- _WHAT IS REQUIRED_
Scan the material below for the word "controller", then copy every line in which it appears.

- _SUPPLIED MATERIAL_
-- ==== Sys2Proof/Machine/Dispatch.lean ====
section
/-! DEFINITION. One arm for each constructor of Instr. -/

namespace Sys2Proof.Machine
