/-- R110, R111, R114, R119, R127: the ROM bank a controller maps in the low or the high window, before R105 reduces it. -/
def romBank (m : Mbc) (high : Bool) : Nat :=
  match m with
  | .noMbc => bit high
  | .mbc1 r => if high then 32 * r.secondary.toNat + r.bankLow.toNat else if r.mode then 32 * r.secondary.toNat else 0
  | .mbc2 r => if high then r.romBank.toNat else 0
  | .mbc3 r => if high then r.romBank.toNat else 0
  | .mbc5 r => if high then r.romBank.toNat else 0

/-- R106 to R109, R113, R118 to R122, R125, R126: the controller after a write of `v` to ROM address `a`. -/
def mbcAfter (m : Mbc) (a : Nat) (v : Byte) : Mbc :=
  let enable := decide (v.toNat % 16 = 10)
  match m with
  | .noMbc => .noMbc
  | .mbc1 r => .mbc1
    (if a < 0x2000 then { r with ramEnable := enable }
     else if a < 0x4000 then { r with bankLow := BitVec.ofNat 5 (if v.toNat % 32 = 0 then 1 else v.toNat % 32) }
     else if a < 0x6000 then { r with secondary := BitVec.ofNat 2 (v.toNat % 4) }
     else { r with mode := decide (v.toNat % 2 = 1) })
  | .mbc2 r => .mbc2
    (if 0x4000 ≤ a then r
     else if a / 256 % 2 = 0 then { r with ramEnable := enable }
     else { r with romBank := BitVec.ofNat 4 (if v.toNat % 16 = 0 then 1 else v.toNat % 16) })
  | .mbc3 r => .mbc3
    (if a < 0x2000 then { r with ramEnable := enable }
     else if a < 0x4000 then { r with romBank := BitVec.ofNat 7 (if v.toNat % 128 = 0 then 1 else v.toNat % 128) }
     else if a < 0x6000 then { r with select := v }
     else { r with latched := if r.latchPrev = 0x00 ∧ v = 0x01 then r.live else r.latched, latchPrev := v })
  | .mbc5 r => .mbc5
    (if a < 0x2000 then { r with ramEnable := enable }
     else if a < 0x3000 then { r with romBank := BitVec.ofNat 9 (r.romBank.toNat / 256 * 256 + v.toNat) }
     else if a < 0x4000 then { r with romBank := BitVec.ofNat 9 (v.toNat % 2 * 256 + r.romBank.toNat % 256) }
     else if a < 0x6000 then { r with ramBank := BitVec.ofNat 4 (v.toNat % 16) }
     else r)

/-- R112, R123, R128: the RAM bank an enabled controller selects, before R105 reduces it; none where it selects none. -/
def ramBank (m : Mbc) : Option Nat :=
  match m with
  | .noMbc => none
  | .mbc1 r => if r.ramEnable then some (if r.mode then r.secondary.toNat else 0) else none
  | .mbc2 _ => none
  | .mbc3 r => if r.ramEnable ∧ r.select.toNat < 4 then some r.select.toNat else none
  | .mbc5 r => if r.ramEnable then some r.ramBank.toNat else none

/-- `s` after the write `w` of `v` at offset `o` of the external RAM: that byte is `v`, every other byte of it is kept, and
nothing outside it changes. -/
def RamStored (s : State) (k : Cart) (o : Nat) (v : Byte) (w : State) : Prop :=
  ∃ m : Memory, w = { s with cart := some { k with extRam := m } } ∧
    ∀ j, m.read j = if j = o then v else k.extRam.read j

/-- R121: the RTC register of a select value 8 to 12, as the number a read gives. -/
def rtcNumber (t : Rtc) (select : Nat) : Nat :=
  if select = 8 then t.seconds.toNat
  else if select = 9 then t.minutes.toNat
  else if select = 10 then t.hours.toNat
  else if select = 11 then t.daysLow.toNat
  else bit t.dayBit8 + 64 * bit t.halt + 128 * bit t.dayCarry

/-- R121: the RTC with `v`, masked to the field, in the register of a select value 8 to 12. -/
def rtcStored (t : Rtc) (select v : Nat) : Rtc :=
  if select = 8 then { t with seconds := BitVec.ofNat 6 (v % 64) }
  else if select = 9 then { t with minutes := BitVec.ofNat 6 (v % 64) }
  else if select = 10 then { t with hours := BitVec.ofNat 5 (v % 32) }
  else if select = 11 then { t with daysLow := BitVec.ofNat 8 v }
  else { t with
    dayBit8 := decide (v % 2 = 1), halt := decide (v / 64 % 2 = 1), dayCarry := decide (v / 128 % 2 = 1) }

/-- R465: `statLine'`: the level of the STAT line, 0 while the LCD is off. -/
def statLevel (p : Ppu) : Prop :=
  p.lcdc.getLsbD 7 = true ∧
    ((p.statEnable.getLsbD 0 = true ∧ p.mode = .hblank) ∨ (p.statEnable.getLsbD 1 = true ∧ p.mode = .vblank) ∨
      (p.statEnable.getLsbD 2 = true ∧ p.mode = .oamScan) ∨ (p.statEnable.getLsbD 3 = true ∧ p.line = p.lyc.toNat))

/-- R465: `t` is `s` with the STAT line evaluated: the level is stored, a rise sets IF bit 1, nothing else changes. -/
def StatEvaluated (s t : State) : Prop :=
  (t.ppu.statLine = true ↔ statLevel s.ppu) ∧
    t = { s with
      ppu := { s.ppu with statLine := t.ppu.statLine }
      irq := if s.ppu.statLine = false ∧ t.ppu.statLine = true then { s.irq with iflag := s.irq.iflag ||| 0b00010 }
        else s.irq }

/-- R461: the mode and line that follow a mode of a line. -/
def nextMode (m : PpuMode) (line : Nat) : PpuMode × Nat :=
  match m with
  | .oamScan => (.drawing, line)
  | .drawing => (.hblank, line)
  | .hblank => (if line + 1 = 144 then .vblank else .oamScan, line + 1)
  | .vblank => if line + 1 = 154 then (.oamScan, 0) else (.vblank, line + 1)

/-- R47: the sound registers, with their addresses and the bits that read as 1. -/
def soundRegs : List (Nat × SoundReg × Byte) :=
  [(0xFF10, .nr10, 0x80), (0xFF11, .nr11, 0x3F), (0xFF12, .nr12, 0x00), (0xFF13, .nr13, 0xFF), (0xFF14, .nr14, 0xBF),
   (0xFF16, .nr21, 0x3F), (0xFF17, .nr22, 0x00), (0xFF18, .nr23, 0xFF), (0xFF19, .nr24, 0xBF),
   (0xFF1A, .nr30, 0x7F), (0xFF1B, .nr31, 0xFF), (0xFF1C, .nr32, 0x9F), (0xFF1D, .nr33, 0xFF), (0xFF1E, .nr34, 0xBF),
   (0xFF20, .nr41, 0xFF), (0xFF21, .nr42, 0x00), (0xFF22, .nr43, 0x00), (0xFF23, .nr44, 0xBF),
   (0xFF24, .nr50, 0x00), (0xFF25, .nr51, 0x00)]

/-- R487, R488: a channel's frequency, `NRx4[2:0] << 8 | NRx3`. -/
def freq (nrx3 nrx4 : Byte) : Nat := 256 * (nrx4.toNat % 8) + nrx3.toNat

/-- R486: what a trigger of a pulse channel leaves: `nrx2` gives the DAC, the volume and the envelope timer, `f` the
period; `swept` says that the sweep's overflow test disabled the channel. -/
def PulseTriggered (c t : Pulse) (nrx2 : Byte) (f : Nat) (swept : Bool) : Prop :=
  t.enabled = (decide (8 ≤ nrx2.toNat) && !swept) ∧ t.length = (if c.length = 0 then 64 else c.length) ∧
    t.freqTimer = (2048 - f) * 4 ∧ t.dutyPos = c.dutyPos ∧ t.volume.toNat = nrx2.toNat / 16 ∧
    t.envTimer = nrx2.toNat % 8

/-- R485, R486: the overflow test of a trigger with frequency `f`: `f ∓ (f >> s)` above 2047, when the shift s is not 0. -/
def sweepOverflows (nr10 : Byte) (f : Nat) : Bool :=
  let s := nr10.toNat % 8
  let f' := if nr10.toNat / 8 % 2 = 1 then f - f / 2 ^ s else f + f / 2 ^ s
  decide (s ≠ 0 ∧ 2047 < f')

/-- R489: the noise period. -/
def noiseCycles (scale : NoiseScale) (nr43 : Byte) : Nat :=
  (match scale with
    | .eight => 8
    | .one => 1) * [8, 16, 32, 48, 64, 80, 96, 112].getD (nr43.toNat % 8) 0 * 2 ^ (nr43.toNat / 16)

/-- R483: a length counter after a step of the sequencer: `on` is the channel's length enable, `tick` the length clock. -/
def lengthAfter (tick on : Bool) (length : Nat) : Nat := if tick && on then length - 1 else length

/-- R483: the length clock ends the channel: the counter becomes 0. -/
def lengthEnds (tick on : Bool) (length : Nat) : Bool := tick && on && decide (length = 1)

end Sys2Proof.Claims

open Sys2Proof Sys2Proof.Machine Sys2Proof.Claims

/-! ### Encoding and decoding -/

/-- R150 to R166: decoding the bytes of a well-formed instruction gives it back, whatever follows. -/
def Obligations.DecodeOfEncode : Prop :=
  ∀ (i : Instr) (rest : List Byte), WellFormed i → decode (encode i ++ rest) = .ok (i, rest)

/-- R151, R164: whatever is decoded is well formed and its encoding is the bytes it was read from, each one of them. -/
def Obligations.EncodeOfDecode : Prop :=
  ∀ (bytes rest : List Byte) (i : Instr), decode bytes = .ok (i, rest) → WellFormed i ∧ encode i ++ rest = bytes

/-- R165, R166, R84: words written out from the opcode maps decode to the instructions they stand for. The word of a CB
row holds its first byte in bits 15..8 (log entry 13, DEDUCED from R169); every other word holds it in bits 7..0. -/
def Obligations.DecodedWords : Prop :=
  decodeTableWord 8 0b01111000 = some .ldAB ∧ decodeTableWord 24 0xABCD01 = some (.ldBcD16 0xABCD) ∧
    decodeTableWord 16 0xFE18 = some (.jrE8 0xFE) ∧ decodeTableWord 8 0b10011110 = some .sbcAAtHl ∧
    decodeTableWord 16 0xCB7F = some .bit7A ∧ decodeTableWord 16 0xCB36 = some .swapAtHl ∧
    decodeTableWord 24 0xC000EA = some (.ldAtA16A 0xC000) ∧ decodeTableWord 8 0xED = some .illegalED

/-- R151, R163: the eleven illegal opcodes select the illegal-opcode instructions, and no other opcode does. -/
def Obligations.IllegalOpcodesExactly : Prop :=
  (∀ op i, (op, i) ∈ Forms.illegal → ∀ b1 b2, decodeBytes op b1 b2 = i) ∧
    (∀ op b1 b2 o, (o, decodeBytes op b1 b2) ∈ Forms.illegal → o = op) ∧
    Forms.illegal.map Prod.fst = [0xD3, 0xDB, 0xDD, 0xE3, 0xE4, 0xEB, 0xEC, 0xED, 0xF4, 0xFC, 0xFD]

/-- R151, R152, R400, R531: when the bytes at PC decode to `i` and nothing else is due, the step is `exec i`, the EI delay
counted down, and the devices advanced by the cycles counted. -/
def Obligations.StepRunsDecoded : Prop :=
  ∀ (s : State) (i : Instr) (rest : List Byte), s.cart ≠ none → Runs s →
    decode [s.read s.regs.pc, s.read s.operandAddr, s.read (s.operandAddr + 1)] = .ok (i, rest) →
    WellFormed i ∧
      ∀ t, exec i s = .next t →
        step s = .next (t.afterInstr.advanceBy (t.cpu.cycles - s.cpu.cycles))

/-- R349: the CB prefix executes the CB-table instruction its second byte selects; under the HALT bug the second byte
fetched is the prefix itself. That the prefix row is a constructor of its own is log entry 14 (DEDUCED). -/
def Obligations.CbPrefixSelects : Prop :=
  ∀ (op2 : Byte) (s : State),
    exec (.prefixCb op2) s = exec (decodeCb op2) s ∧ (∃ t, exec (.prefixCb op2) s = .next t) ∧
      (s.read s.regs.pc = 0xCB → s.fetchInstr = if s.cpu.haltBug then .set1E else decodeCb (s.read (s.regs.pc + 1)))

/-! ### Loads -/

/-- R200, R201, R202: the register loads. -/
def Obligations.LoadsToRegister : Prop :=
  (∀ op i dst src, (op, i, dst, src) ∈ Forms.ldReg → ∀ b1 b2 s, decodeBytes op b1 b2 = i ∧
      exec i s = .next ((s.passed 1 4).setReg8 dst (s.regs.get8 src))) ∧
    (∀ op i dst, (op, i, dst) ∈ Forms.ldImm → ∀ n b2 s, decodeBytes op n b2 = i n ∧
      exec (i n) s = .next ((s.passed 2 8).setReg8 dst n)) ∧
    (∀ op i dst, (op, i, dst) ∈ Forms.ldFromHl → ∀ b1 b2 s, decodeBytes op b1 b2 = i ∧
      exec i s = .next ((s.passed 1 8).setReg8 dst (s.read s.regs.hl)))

- _SOLUTION FOR THIS EXERCISE_
/-- R110, R111, R114, R119, R127: the ROM bank a controller maps in the low or the high window, before R105 reduces it. -/
/-- R106 to R109, R113, R118 to R122, R125, R126: the controller after a write of `v` to ROM address `a`. -/
/-- R112, R123, R128: the RAM bank an enabled controller selects, before R105 reduces it; none where it selects none. -/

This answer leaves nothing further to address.